Ma la cura dimagrante riguarda anche gli spazi a disposizione dei burocrati. Il parametro a cui riallinearsi va dai 20 a un massimo di 25 metri quadri per addetto, calcolati sommando sia gli uffici veri e propri che gli archivi, le mense e le biblioteche.
Secondo il censimento realizzato dal Demanio, soltanto la metà degli uffici pubblici è già allineata con questo valore. In particolare, sui 18,7 milioni di metri quadri occupati da ministeri, caserme, carceri e altri uffici statali solo 9,6 milioni hanno gà un rapporto inferiore ai 25 mq per addetto. Un altro 9% (1,6 milioni di mq) è appena sopra (tra 25 e 30 mq per addetto), mentre il 23% è nella fascia più “comoda” (oltre i 30 mq). Resta, poi, un corposo 17% (oltre tre milioni di metri quadri) per il quale il parametro non si conosce.
Sulla riduzione degli spazi il Demanio ha presentato le prime “proiezioni”: la dieta potrà riguardare, di fatto, solo 3,7 milioni di mq su nove. Gli altri, infatti, sono occupati da servizi e funzioni non comprimibili, come, per esempio,le carceri o i presidi di pubblica sicurezza.
Ma quanto vale l’operazione? Anche in attesa di conoscere i dettagli dei piani di razionalizzazione presentati e in arrivo, grazie alle banche dati del Demanio è già possibile fare alcune stime. Al momento, la spesa per le locazioni passive sfiora ancora il miliardo: per l’esattezza si spendono 915 milioni ogni anno. Di questi solo il 30% è considerato materialmente “aggredibile”: di fatto, cioè, secondo l’agenzia guidata da Roberto Reggi il dimezzamento degli affitti potrà avvenire dal prossimo anno solo su 303 milioni di canone, con un risparmio quindi a regime pari a circa 150 milioni annui. Che si vanno ad aggiungere ai 66 già portati a casa negli anni precedenti (si veda il grafico a fianco).

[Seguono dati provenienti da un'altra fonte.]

/-- Operand rows of a sub-tile (R80). -/
def rowsC (wide : Bool) (m : Nat) : Nat := if wide then 2 * m else m
/-- Sub-tiles of a pass: two for each W8 tile (R66, R80). -/
def subTiles (d : List Byte) : Nat := if pdMode d = 2 then 2 * pdT d else pdT d
/-- The operand slots L of a pass run with `m` rows, wide or not (R80). -/
def slotsOf (d : List Byte) (wide : Bool) (m : Nat) : Nat := subTiles d * max (rowsC wide m) (feedOf (pdMode d))
/-- The accumulator turnover (R61). -/
def turnover (m : Nat) : Nat := 7 - m
/-- The span (R51). -/
def spanOf (d : List Byte) (wide : Bool) (m : Nat) : Nat := slotsOf d wide m + turnover m + 38
/-- The row ranges of a wide re-run: first row and rows (R144). -/
def wideParts (m : Nat) : List (Nat × Nat) := if m > 32 then [(0, 32), (32, m - 32)] else [(0, m)]

/-- Bytes of one converted row in the lane store (R86); 16 channels of 8 B in FP64 mode. -/
def outRowUnits (d : List Byte) : Nat := if pdFmt d = 2 then 16 else 8

/-- The whole platform extents a pass with ACC_OUT = 2 writes from TAIL_DEST and reads: (64 B unit, bytes) (R653). -/
def tailExtents (d : List Byte) : (Nat × Nat) × List (Nat × Nat) :=
  let m := pdM d
  let k := pdTailK d + 1
  let a0 := pdArg0 d
  let a1 := pdArg1 d
  let op := pdTailOp d
  if op = 1 ∨ op = 2 then ((pdDest d, 64 * m), [(a0, 64 * m)])
  else if op = 3 ∨ op = 4 then ((pdDest d, 64 * m), [])
  else if op = 5 then ((pdDest d, 64 * m), [(a0, 4 * m)])
  else if op = 6 then ((pdDest d, 8 * m), [])
  else if op = 7 then ((pdDest d, 4 * m), [])
  else if op = 8 then ((pdDest d, 64 * m), [(a0, 4 * m), (a1, 64)])
  else if op = 0x11 then ((pdDest d, 256 * k), [(a0, 4 * m)])
  else if op = 0x13 then ((pdDest d, 16384 + 4096 * 2 ^ pdTailK d * 4 + 4 + 8 * a1), [(a0, 8 * a1)])
  else if op = 0x14 then ((pdDest d, 8 * m * k), [])
  else ((pdDest d, 256 * k), [])

/-! ## Copy descriptors (R251) -/

def cdSrc (d : List Byte) : Nat := byteField d 0 1 % 8
def cdDst (d : List Byte) : Nat := bitsOf (byteField d 0 1) 3 3
def cdAlign (d : List Byte) : Bool := bitOf (byteField d 1 1) 0
def cdWide (d : List Byte) : Bool := bitOf (byteField d 1 1) 1
def cdAdvance (d : List Byte) : Bool := bitOf (byteField d 1 1) 2
def cdCache (d : List Byte) : Bool := bitOf (byteField d 1 1) 3
def cdRemote (d : List Byte) : Bool := bitOf (byteField d 1 1) 4
def cdGroup (d : List Byte) : Nat := byteField d 2 1 % 16
def cdTake (d : List Byte) : Nat := bitsOf (byteField d 2 1) 4 4
def cdCeil (d : List Byte) : Nat := byteField d 3 1
def cdLen (d : List Byte) : Nat := byteField d 4 4
def cdSrcOff (d : List Byte) : Nat := byteField d 8 8
def cdDstOff (d : List Byte) : Nat := byteField d 16 8
def cdSrcBuf (d : List Byte) : Nat := byteField d 24 1 % 16
def cdDstBuf (d : List Byte) : Nat := bitsOf (byteField d 24 1) 4 4
def cdRoute (d : List Byte) : Nat := byteField d 25 1 % 64
def cdPref (d : List Byte) : Nat := byteField d 26 1 % 8

/-- The source, or the destination, of a copy with REMOTE is the platform of the station at its route's far endpoint (R252): the one
platform side it has; of two, the side at the endpoint that the route comes from or goes to (DEDUCED, log entry 33). -/
def cdFarSrc (d : List Byte) (r : Option Route) : Bool :=
  cdRemote d && cdSrc d = 1 && (cdDst d != 1 || r.any (fun r => r.src / 4096 = 1))
def cdFarDst (d : List Byte) (r : Option Route) : Bool :=
  cdRemote d && cdDst d = 1 && (cdSrc d != 1 || !r.any (fun r => r.src / 4096 = 1))

/-- Bytes written at the destination (R255). -/
def cdDstLen (d : List Byte) : Nat := if cdWide d then 2 * cdLen d else cdLen d

/-! ## STREAM (R170) -/

/-- A stream entry. -/
structure StreamE where
  pref : Nat
  buf : Nat
  depth : Nat
  route : Nat
  base : Nat
  limit : Nat
  stride : Int
deriving DecidableEq, Repr

/-- The entries of a STREAM body. -/
def streamsOf (b : List Byte) : List StreamE :=
  (List.range (byteField b 0 1)).map (fun i =>
    let o := 16 + 32 * i
    { pref := byteField b o 1 % 8, buf := byteField b (o + 1) 1 % 16, depth := byteField b (o + 2) 1 % 128,
      route := byteField b (o + 3) 1 % 64, base := byteField b (o + 8) 8, limit := byteField b (o + 16) 8,
      stride := signed 32 (byteField b (o + 24) 4) })

/-- Platform units of 64 B below the stream rings (R260). -/
def ringFloor (station stream : List Byte) : Nat :=
  1024 * (stPlatform station - ((streamsOf stream).map (·.depth)).sum)

/-! ## TABLE, WINDOW, BOUND, PARAM, SEARCHK (R171 to R177) -/

def tbLayers (b : List Byte) : Nat := byteField b 0 2
def tbTables (b : List Byte) : Nat := byteField b 2 2
def tbData (b : List Byte) : Nat := byteField b 4 4
def tbCeil (b : List Byte) (n : Nat) : Nat := byteField b (16 + n) 1
/-- Where the directory begins: the ceiling list is padded to 16 bytes. -/
def tbDir (b : List Byte) : Nat := 16 + 16 * ceilDiv (tbLayers b) 16
def tbChannels (b : List Byte) (i : Nat) : Nat := byteField b (tbDir b + 16 * i) 4
def tbHome (b : List Byte) (i : Nat) : Nat := byteField b (tbDir b + 16 * i + 4) 1
def tbBuf (b : List Byte) (i : Nat) : Nat := byteField b (tbDir b + 16 * i + 5) 1
def tbLoc (b : List Byte) (i : Nat) : Nat := byteField b (tbDir b + 16 * i + 8) 8
/-- The data area. -/
def tbArea (b : List Byte) : List Byte := b.drop (tbData b)

def wnLayers (b : List Byte) : Nat := byteField b 0 2
def wnPlace (b : List Byte) : Nat := byteField b 4 4
def wnBuf (b : List Byte) : Nat := byteField b 8 1 % 16
def wnOff (b : List Byte) (n : Nat) : Nat := byteField b (32 + 16 * n) 8
def wnPages (b : List Byte) (n : Nat) : Nat := byteField b (32 + 16 * n + 8) 4

def bdRun (b : List Byte) : Nat := byteField b 0 8
def bdSolo (b : List Byte) : Nat := byteField b 8 8
def bdPass (b : List Byte) : Nat := byteField b 16 8
def bdRerun (b : List Byte) : Nat := byteField b 24 8
def bdXings (b : List Byte) : Nat := byteField b 32 4
def bdBridges (b : List Byte) : Nat := byteField b 36 4
def bdDram (b : List Byte) : Nat := byteField b 40 4
def bdFlash (b : List Byte) : Nat := byteField b 44 4
def bdAllow (b : List Byte) : Nat := byteField b 48 1 % 16
def bdSpan (b : List Byte) : Nat := byteField b 50 2

def paBatching (b : List Byte) : Bool := bitOf (byteField b 0 1) 0
def paBuffers (b : List Byte) : Nat := byteField b 1 1
def paScalars (b : List Byte) : Nat := byteField b 2 1
def paRowCap (b : List Byte) : Nat := byteField b 4 2
def paTarget (b : List Byte) : Nat := byteField b 6 2
def paWait (b : List Byte) : Nat := byteField b 8 2
def paWeight (b : List Byte) : Nat := byteField b 10 2
def paScratch (b : List Byte) : Nat := byteField b 16 8
def paKind (b : List Byte) (i : Nat) : Nat := byteField b (32 + 16 * i) 1 % 4
def paWritable (b : List Byte) (i : Nat) : Bool := bitOf (byteField b (32 + 16 * i + 1) 1) 0
def paMin (b : List Byte) (i : Nat) : Nat := byteField b (32 + 16 * i + 8) 8
def paScalar (b : List Byte) (i : Nat) : Nat := byteField b (32 + 16 * paBuffers b + 8 * i) 8

def skMetric (b : List Byte) : Nat := byteField b 0 1
def skFmt (b : List Byte) : Nat := byteField b 1 1
def skDims (b : List Byte) : Nat := byteField b 2 2
def skCode (b : List Byte) : Nat := byteField b 4 1
def skDegree (b : List Byte) : Nat := byteField b 5 1
def skBeam (b : List Byte) : Nat := byteField b 6 2
def skEffort (b : List Byte) : Nat := byteField b 8 4
def skWiden (b : List Byte) : Nat := byteField b 12 1

/-! ## SCANPROG (R178, R360) -/

def spFormat (b : List Byte) : Nat := byteField b 0 1
def spCount (b : List Byte) : Nat := byteField b 2 2
def spRecord (b : List Byte) : Nat := byteField b 4 4
def spInstrs (b : List Byte) : List (List Byte) := (List.range (spCount b)).map (fun i => (b.drop (16 + 8 * i)).take 8)

/-! ## Images -/

/-- An image's records. -/
def Image.recs (im : Image) : List TRec := ttRecs im.bytes

/-- The group-relative number of a station (R182, R195); every station of a base image is 0. -/
def Image.rel (im : Image) (st : Nat) : Nat :=
  if ttBase im.bytes then 0 else (im.places.map (·.station)).idxOf st

/-- The stations of an image, and their mask. -/
def Image.stations (im : Image) : List Nat := im.places.map (·.station)
def maskOf (sts : List Nat) : Nat := (sts.map (fun s => 2 ^ s)).sum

A condizionare il risultato pesa soprattutto la quota di locazioni, esplosa con le cartolarizzazioni dell’era Tremonti (fondo Fip e Patrimonio 1). I contratti d’affitto degli immobili conferiti, infatti, sono “blindati” fino al 2023 e fino a quella data continueranno a pesare sulle casse pubbliche per 250 milioni l’anno.